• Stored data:

/-- A core leaves idle: OVERFLOW where packets are lost and not stated, DIAL_SYNC and a synchronisation packet come before
its trace. -/
def idleExit (core : Nat) (s : State) : State :=
  if !s.pmu.idle.getLsbD core ∨ s.life.stopped.contains core then s
  else
    let s := { s with pmu := { s.pmu with idle := s.pmu.idle &&& ~~~(BitVec.ofNat 64 (2 ^ core)) } }
    if s.traced core then ((s.traceOverflow core).traceSync core).tracePacketSync core else s

/-! ## The meanings -/

def execHeadcount (who : Party) (v : Word) (s : State) : Answer :=
  within (Instr.wf (.headcount who v)) (pfWrite who false false (whole who Reg.PMU_HC_CTL (headcountWrite v)) s) s

def execCapture (bank : Nat) (s : State) : Answer := within (Instr.wf (.capture bank)) (whenClocked (capture bank) s) s

def execBankFilled (bank : Nat) (s : State) : Answer :=
  within (Instr.wf (.bankFilled bank)) (whenClocked (bankFilled bank) s) s

def execPeriodicDump (s : State) : Answer := within (Instr.wf .periodicDump) (whenClocked periodicDump s) s

def execLogRecordWrite (s : State) : Answer := within (Instr.wf .logRecordWrite) (whenClocked logRecordWrite s) s

def execHoursTick (s : State) : Answer := within (Instr.wf .hoursTick) (hoursTick s) s

def execDialSync (core : Nat) (s : State) : Answer := within (Instr.wf (.dialSync core)) (whenClocked (dialSync core) s) s

def execPowerGap (core : Nat) (powerGated : Bool) (unsent : Nat) (s : State) : Answer :=
  within (Instr.wf (.powerGap core powerGated unsent)) (whenClocked (powerGap core powerGated unsent) s) s

def execIdleExit (core : Nat) (s : State) : Answer := within (Instr.wf (.idleExit core)) (whenClocked (idleExit core) s) s

end Sys2Proof.Machine
end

• Task: Whenever a line above includes "core", copy it in full.

• Your solution:
/-- A core leaves idle: OVERFLOW where packets are lost and not stated, DIAL_SYNC and a synchronisation packet come before
def idleExit (core : Nat) (s : State) : State :=
  if !s.pmu.idle.getLsbD core ∨ s.life.stopped.contains core then s
    let s := { s with pmu := { s.pmu with idle := s.pmu.idle &&& ~~~(BitVec.ofNat 64 (2 ^ core)) } }
    if s.traced core then ((s.traceOverflow core).traceSync core).tracePacketSync core else s
def execDialSync (core : Nat) (s : State) : Answer := within (Instr.wf (.dialSync core)) (whenClocked (dialSync core) s) s
def execPowerGap (core : Nat) (powerGated : Bool) (unsent : Nat) (s : State) : Answer :=
  within (Instr.wf (.powerGap core powerGated unsent)) (whenClocked (powerGap core powerGated unsent) s) s
def execIdleExit (core : Nat) (s : State) : Answer := within (Instr.wf (.idleExit core)) (whenClocked (idleExit core) s) s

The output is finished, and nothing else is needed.